◆ **Exercise goal**
There is one span to output from the data below: the lines starting at the line with "f).fresh = s.fresh := rfl" and ending at the line with "f).tly = s.tly := rfl". Output it exactly, ends included, nothing more.

Extracted data entries:
/-! `State.updHline` -/

@[simp] theorem State.updHline_pending (s : State) (n : Nat) (f : MLine → MLine) : (s.updHline n f).pending = s.pending := rfl
@[simp] theorem State.updHline_regs (s : State) (n : Nat) (f : MLine → MLine) : (s.updHline n f).regs = s.regs := rfl
@[simp] theorem State.updHline_shadow (s : State) (n : Nat) (f : MLine → MLine) : (s.updHline n f).shadow = s.shadow := rfl
@[simp] theorem State.updHline_stage (s : State) (n : Nat) (f : MLine → MLine) : (s.updHline n f).stage = s.stage := rfl
@[simp] theorem State.updHline_time (s : State) (n : Nat) (f : MLine → MLine) : (s.updHline n f).time = s.time := rfl
@[simp] theorem State.updHline_fresh (s : State) (n : Nat) (f : MLine → MLine) : (s.updHline n f).fresh = s.fresh := rfl
@[simp] theorem State.updHline_out (s : State) (n : Nat) (f : MLine → MLine) : (s.updHline n f).out = s.out := rfl
@[simp] theorem State.updHline_fuses (s : State) (n : Nat) (f : MLine → MLine) : (s.updHline n f).fuses = s.fuses := rfl
@[simp] theorem State.updHline_evt (s : State) (n : Nat) (f : MLine → MLine) : (s.updHline n f).evt = s.evt := rfl
@[simp] theorem State.updHline_gens (s : State) (n : Nat) (f : MLine → MLine) : (s.updHline n f).gens = s.gens := rfl
@[simp] theorem State.updHline_qqp (s : State) (n : Nat) (f : MLine → MLine) : (s.updHline n f).qqp = s.qqp := rfl
@[simp] theorem State.updHline_tly (s : State) (n : Nat) (f : MLine → MLine) : (s.updHline n f).tly = s.tly := rfl
@[simp] theorem State.updHline_dck (s : State) (n : Nat) (f : MLine → MLine) : (s.updHline n f).dck = s.dck := rfl
@[simp] theorem State.updHline_pci (s : State) (n : Nat) (f : MLine → MLine) : (s.updHline n f).pci = s.pci := rfl
@[simp] theorem State.updHline_cfg (s : State) (n : Nat) (f : MLine → MLine) : (s.updHline n f).cfg = s.cfg := rfl
@[simp] theorem State.updHline_lve (s : State) (n : Nat) (f : MLine → MLine) : (s.updHline n f).lve = s.lve := rfl
@[simp] theorem State.updHline_med (s : State) (n : Nat) (f : MLine → MLine) : (s.updHline n f).med = s.med := rfl
@[simp] theorem State.updHline_hbm (s : State) (n : Nat) (f : MLine → MLine) :
    (s.updHline n f).hbm = { s.hbm with lines := Map.upd {} s.hbm.lines n f } := rfl
@[simp] theorem State.updHline_spm (s : State) (n : Nat) (f : MLine → MLine) : (s.updHline n f).spm = s.spm := rfl
@[simp] theorem State.updHline_cry (s : State) (n : Nat) (f : MLine → MLine) : (s.updHline n f).cry = s.cry := rfl
@[simp] theorem State.updHline_noc (s : State) (n : Nat) (f : MLine → MLine) : (s.updHline n f).noc = s.noc := rfl
@[simp] theorem State.updHline_fab (s : State) (n : Nat) (f : MLine → MLine) : (s.updHline n f).fab = s.fab := rfl
@[simp] theorem State.updHline_pwr (s : State) (n : Nat) (f : MLine → MLine) : (s.updHline n f).pwr = s.pwr := rfl
@[simp] theorem State.updHline_sl (s : State) (n : Nat) (f : MLine → MLine) : (s.updHline n f).sl = s.sl := rfl
@[simp] theorem State.updHline_cru (s : State) (n : Nat) (f : MLine → MLine) : (s.updHline n f).cru = s.cru := rfl
@[simp] theorem State.updHline_lanes (s : State) (n : Nat) (f : MLine → MLine) : (s.updHline n f).lanes = s.lanes := rfl
@[simp] theorem State.updHline_clk (s : State) (n : Nat) (f : MLine → MLine) : (s.updHline n f).clk = s.clk := rfl
@[simp] theorem State.updHline_tap (s : State) (n : Nat) (f : MLine → MLine) : (s.updHline n f).tap = s.tap := rfl
@[simp] theorem State.updHline_rd (s : State) (n : Nat) (f : MLine → MLine) (rf : Fld) (ri rj : Nat) : (s.updHline n f).rd rf ri rj = s.rd rf ri rj := rfl

/-! `State.dropHlines` -/

@[simp] theorem State.dropHlines_pending (s : State) (p : Nat → Bool) : (s.dropHlines p).pending = s.pending := rfl
@[simp] theorem State.dropHlines_regs (s : State) (p : Nat → Bool) : (s.dropHlines p).regs = s.regs := rfl
@[simp] theorem State.dropHlines_shadow (s : State) (p : Nat → Bool) : (s.dropHlines p).shadow = s.shadow := rfl
@[simp] theorem State.dropHlines_stage (s : State) (p : Nat → Bool) : (s.dropHlines p).stage = s.stage := rfl
@[simp] theorem State.dropHlines_time (s : State) (p : Nat → Bool) : (s.dropHlines p).time = s.time := rfl
@[simp] theorem State.dropHlines_fresh (s : State) (p : Nat → Bool) : (s.dropHlines p).fresh = s.fresh := rfl
@[simp] theorem State.dropHlines_out (s : State) (p : Nat → Bool) : (s.dropHlines p).out = s.out := rfl
@[simp] theorem State.dropHlines_fuses (s : State) (p : Nat → Bool) : (s.dropHlines p).fuses = s.fuses := rfl
@[simp] theorem State.dropHlines_evt (s : State) (p : Nat → Bool) : (s.dropHlines p).evt = s.evt := rfl
@[simp] theorem State.dropHlines_gens (s : State) (p : Nat → Bool) : (s.dropHlines p).gens = s.gens := rfl
@[simp] theorem State.dropHlines_qqp (s : State) (p : Nat → Bool) : (s.dropHlines p).qqp = s.qqp := rfl
@[simp] theorem State.dropHlines_tly (s : State) (p : Nat → Bool) : (s.dropHlines p).tly = s.tly := rfl
@[simp] theorem State.dropHlines_dck (s : State) (p : Nat → Bool) : (s.dropHlines p).dck = s.dck := rfl
@[simp] theorem State.dropHlines_pci (s : State) (p : Nat → Bool) : (s.dropHlines p).pci = s.pci := rfl
@[simp] theorem State.dropHlines_cfg (s : State) (p : Nat → Bool) : (s.dropHlines p).cfg = s.cfg := rfl
@[simp] theorem State.dropHlines_lve (s : State) (p : Nat → Bool) : (s.dropHlines p).lve = s.lve := rfl
@[simp] theorem State.dropHlines_med (s : State) (p : Nat → Bool) : (s.dropHlines p).med = s.med := rfl
@[simp] theorem State.dropHlines_hbm (s : State) (p : Nat → Bool) :
    (s.dropHlines p).hbm = { s.hbm with lines := Map.keep (fun n _ => !p n) s.hbm.lines } := rfl
@[simp] theorem State.dropHlines_spm (s : State) (p : Nat → Bool) : (s.dropHlines p).spm = s.spm := rfl
@[simp] theorem State.dropHlines_cry (s : State) (p : Nat → Bool) : (s.dropHlines p).cry = s.cry := rfl
@[simp] theorem State.dropHlines_noc (s : State) (p : Nat → Bool) : (s.dropHlines p).noc = s.noc := rfl
@[simp] theorem State.dropHlines_fab (s : State) (p : Nat → Bool) : (s.dropHlines p).fab = s.fab := rfl
@[simp] theorem State.dropHlines_pwr (s : State) (p : Nat → Bool) : (s.dropHlines p).pwr = s.pwr := rfl
@[simp] theorem State.dropHlines_sl (s : State) (p : Nat → Bool) : (s.dropHlines p).sl = s.sl := rfl
@[simp] theorem State.dropHlines_cru (s : State) (p : Nat → Bool) : (s.dropHlines p).cru = s.cru := rfl
@[simp] theorem State.dropHlines_lanes (s : State) (p : Nat → Bool) : (s.dropHlines p).lanes = s.lanes := rfl
@[simp] theorem State.dropHlines_clk (s : State) (p : Nat → Bool) : (s.dropHlines p).clk = s.clk := rfl
@[simp] theorem State.dropHlines_tap (s : State) (p : Nat → Bool) : (s.dropHlines p).tap = s.tap := rfl
@[simp] theorem State.dropHlines_rd (s : State) (p : Nat → Bool) (rf : Fld) (ri rj : Nat) : (s.dropHlines p).rd rf ri rj = s.rd rf ri rj := rfl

◆ **Finished exercise**
@[simp] theorem State.updHline_fresh (s : State) (n : Nat) (f : MLine → MLine) : (s.updHline n f).fresh = s.fresh := rfl
@[simp] theorem State.updHline_out (s : State) (n : Nat) (f : MLine → MLine) : (s.updHline n f).out = s.out := rfl
@[simp] theorem State.updHline_fuses (s : State) (n : Nat) (f : MLine → MLine) : (s.updHline n f).fuses = s.fuses := rfl
@[simp] theorem State.updHline_evt (s : State) (n : Nat) (f : MLine → MLine) : (s.updHline n f).evt = s.evt := rfl
@[simp] theorem State.updHline_gens (s : State) (n : Nat) (f : MLine → MLine) : (s.updHline n f).gens = s.gens := rfl
@[simp] theorem State.updHline_qqp (s : State) (n : Nat) (f : MLine → MLine) : (s.updHline n f).qqp = s.qqp := rfl
@[simp] theorem State.updHline_tly (s : State) (n : Nat) (f : MLine → MLine) : (s.updHline n f).tly = s.tly := rfl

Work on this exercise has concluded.